What to do when there are great services to offer but the market is oblivious to their existence? For example, let's say there's a drywall company that offers a wide range of artistic applications for higher-end residential customers. Let's say the customers are of a geographic disadvantage (rural Minnesota) when it comes to awareness of the various wonders of drywall.

Todd Olson, owner of Olson's Do-It-All Drywall, of Hawley, Minn., grew weary of this situation. His company offers many custom hand textures but it became quickly obvious that a lot of folks in the upper Midwest have never seen them.

"They know orange peel walls and acoustic spray ceilings," Todd says. "They don't know (what's possible) because up here, no one has taken the time to show them."
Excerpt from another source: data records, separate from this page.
-- ==== Sys2Proof/Machine/Flags.lean ====
section
/-! DEFINITION. The status register `ST` (10_state.md R44, R45; 60_exceptions.md R271, R280, R283) and the fields of the
configuration register `CFG` (R42). These are all the flags the block has (R13). -/

namespace Sys2Proof.Machine

/-! ## `ST` -/

/-- The code `ST.ERR_KIND` takes (R271). -/
def ErrKind.code (k : ErrKind) : BitVec 3 :=
  match k with
  | .malformedHeader => 1
  | .overrun => 2
  | .outOfRangeReference => 3
  | .truncatedInput => 4

/-- The code `ST.REF_REASON` takes (R280). -/
def RefReason.code (r : RefReason) : BitVec 4 :=
  match r with
  | .badCmd => 1
  | .badWidth => 2
  | .badOverride => 3
  | .declaredExceedsPhysical => 4
  | .afterFault => 5
  | .capacity => 6

/-- The 16-bit word the host reads (R44). -/
def Status.word (t : Status) : BitVec 16 :=
  0#6 ++ t.refReason ++ t.errKind ++ BitVec.ofBool t.refused ++ BitVec.ofBool t.err ++ BitVec.ofBool t.done

/-- R283: once `ERR` or `REFUSED` is set, only `RESET` is accepted. -/
def Status.stuck (t : Status) : Bool := t.err || t.refused

/-- `raise` (R271): `ERR` is set, `DONE` cleared, and the kind is that of the first fault (R45). -/
def Status.raise (k : ErrKind) (t : Status) : Status :=
  { t with done := false, err := true, errKind := if t.err then t.errKind else k.code }

/-- `refuse` (R280): `REFUSED` is set, `DONE` cleared, and the reason is that of the first refusal (R45). -/
def Status.refuse (r : RefReason) (t : Status) : Status :=
  { t with done := false, refused := true, refReason := if t.refused then t.refReason else r.code }

/-- `ST.DONE <- 0` at the start of a decode command (R48). -/
def Status.begin (t : Status) : Status := { t with done := false }

/-- `ST.DONE <- 1` at the end of a decode (R150, R193). -/
def Status.finish (t : Status) : Status := { t with done := true }

/-! ## `CFG` -/

/-- `CFG.ALLOW_OVERRUN`, bit 0: lenient (R42). -/
def State.lenient (s : State) : Bool := s.cfg.getLsbD 0

/-- `CFG.FIXED_BUFFER`, bit 1 (R42). -/
def State.fixedBuffer (s : State) : Bool := s.cfg.getLsbD 1

/-- `CFG.OVR_EN`, bit 2 (R42). -/
def State.ovrEn (s : State) : Bool := s.cfg.getLsbD 2

/-- `CFG.OVR_W`, bits 7:4 (R42). -/
def State.ovrW (s : State) : BitVec 4 := s.cfg.extractLsb' 4 4

/-- `CFG.OVR_H`, bits 11:8 (R42). -/
def State.ovrH (s : State) : BitVec 4 := s.cfg.extractLsb' 8 4

/-- The bits of `CFG` that hold a value; bits 3 and 15:12 read as 0 and ignore writes (R42). -/
def cfgMask : BitVec 16 := 0x0FF7#16

end Sys2Proof.Machine
end

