-- ==== Sys2Proof/Machine/Commands.lean ====
section
/-! DEFINITION. The host commands (44_host_commands.md R250 to R263): the common prologue (R253) and the meaning of every
code of `CMD`, reserved codes included. A command is one atomic transition (R251). -/

namespace Sys2Proof.Machine

/-- Whether `SRC_LEN > SRC_CAP` (R252). -/
def sourceTooLong (s : State) : Bool :=
  match s.params.srcCap with
  | none => false
  | some c => decide (c < s.srcLen)

/-- The reserved codes (R111, R113). -/
def reservedCode (c : BitVec 4) : Bool := c == 0 || c == 6 || c == 7 || decide (10 ≤ c.toNat)

/-- An override that is enabled with a zero dimension (R256). -/
def badOverride (s : State) : Bool := s.ovrEn && (s.ovrW == 0 || s.ovrH == 0)

/-- The common prologue (R253): the first test that fires refuses the command. -/
def prologue (c : BitVec 4) (s : State) : Option RefReason :=
  if c = 1 then none
  else if s.st.stuck then some .afterFault
  else if reservedCode c then some .badCmd
  else if (c == 3 || c == 8 || c == 9) && sourceTooLong s then some .capacity
  else if (c == 3 || c == 4) && decide (Config.fieldMax < s.arg1.toNat) then some .badWidth
  else if (c == 8 || c == 9) && badOverride s then some .badOverride
  else none

/-- A command of code `c`: the prologue, then its body. -/
def command (c : BitVec 4) (body : State → Result) (s : State) : Result :=
  match prologue c s with
  | some r => .next (s.stop (.refuse r))
  | none => body s

/-- `BC.READ` (R260): `RES <- zext_16(ReadBits(n))`, `n = ARG1`. -/
def readField (s : State) : Op State :=
  match readBits s.arg1.toNat s with
  | .error e => .error e
  | .ok (v, s) => .ok { s with res := .ofNat 16 v }

/-- `BC.WRITE` (R261): `WriteBits(v, n)`, `v = ARG0`, `n = ARG1`. -/
def writeField (s : State) : Op State := writeBits s.arg0.toNat s.arg1.toNat s

/-- The body of a decode: from its start state, element after element, until the block is idle (R150, R193). -/
def runDecode (start : State → State) (s : State) : Result := decodeLoop (loopBound s) (start s)

/-! ## Meanings -/

/-- `RESET` (R255): always accepted. -/
def execReset (s : State) : Result := command 0x1 (fun s => .next s.afterReset) s

/-- `BC.OPEN` (R259). -/
def execBcOpen (s : State) : Result := command 0x2 (fun s => .next (openCursors s)) s

/-- `BC.READ` (R260). -/
def execBcRead (s : State) : Result := command 0x3 (fun s => settle s (readField s)) s

/-- `BC.WRITE` (R261). -/
def execBcWrite (s : State) : Result := command 0x4 (fun s => settle s (writeField s)) s

/-- `BC.FLUSH` (R262). -/
def execBcFlush (s : State) : Result := command 0x5 (fun s => settle s (flush s)) s

/-- `G1.DECODE` (R257): the whole decode. -/
def execG1Decode (s : State) : Result := command 0x8 (runDecode g1Begin) s

/-- `G2.DECODE` (R258): the whole decode. -/
def execG2Decode (s : State) : Result := command 0x9 (runDecode g2Begin) s

/-- The reserved code `0x0` (R253): refusal `BAD_CMD`, or `AFTER_FAULT` when that test fires first. -/
def execCmdReserved0 (s : State) : Result := command 0x0 .next s

/-- The reserved code `0x6` (R253): refusal `BAD_CMD`, or `AFTER_FAULT` when that test fires first. -/
def execCmdReserved6 (s : State) : Result := command 0x6 .next s

/-- The reserved code `0x7` (R253): refusal `BAD_CMD`, or `AFTER_FAULT` when that test fires first. -/
def execCmdReserved7 (s : State) : Result := command 0x7 .next s

/-- The reserved code `0xA` (R253): refusal `BAD_CMD`, or `AFTER_FAULT` when that test fires first. -/
def execCmdReservedA (s : State) : Result := command 0xA .next s

/-- The reserved code `0xB` (R253): refusal `BAD_CMD`, or `AFTER_FAULT` when that test fires first. -/
def execCmdReservedB (s : State) : Result := command 0xB .next s

/-- The reserved code `0xC` (R253): refusal `BAD_CMD`, or `AFTER_FAULT` when that test fires first. -/
def execCmdReservedC (s : State) : Result := command 0xC .next s

/-- The reserved code `0xD` (R253): refusal `BAD_CMD`, or `AFTER_FAULT` when that test fires first. -/
def execCmdReservedD (s : State) : Result := command 0xD .next s

/-- The reserved code `0xE` (R253): refusal `BAD_CMD`, or `AFTER_FAULT` when that test fires first. -/
def execCmdReservedE (s : State) : Result := command 0xE .next s

/-- The reserved code `0xF` (R253): refusal `BAD_CMD`, or `AFTER_FAULT` when that test fires first. -/
def execCmdReservedF (s : State) : Result := command 0xF .next s

end Sys2Proof.Machine
end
Todd was used to doing a lot of custom work in Phoenix, where he'd moved from but after coming to Hawley, it was like he "went back in time."

These Walls Will Talk

Todd wanted to offer something different to his market.

"We wanted to expand and do more custom high-end housing, more artistic, hand textures," Holly Olson, Todd's wife and first officer, explains.

His first strategy was to carry sample boards that showed his textures but of course, one has to carry them around and keep them intact. Inevitably, they get beat up and Olson always had to make new ones.

"Homeowners did not know what was out there," Holly continues, "and Todd would spend a lot of time putting samples on walls, taking them off, and it was very time consuming. We were surprised how many people didn't know what was available."

The first step on the journey toward a showroom came in the form of a similar concept: Fully constructed walls with the textures on them, showing the textures in a realistic setting rather than on sample boards.

"We'd done a bunch of big custom homes and we'd use these as samples," Todd says. "When people would call, we'd show them these houses and models as tangible things they could go see and touch, and get a visual."

However, sending potential customers out to look at houses' walls also had its limits in terms of practicality.

Legitimacy rules

There's a second reason for having a showroom offering customers real-world samples of services available.

"We decided to have a physical office and put our textures on the wall of the office," Todd says. But there was an additional advantage to a physical location for his company: "It would give us legitimacy. We're in the country and many businesses are just cell phones or signs on the side of a vehicle. A customer doesn't know if he can ever find them again. This makes homeowners nervous about whom they're hiring and if they would ever see them again if needed. Putting in an office was to make us legitimate as well as show our work."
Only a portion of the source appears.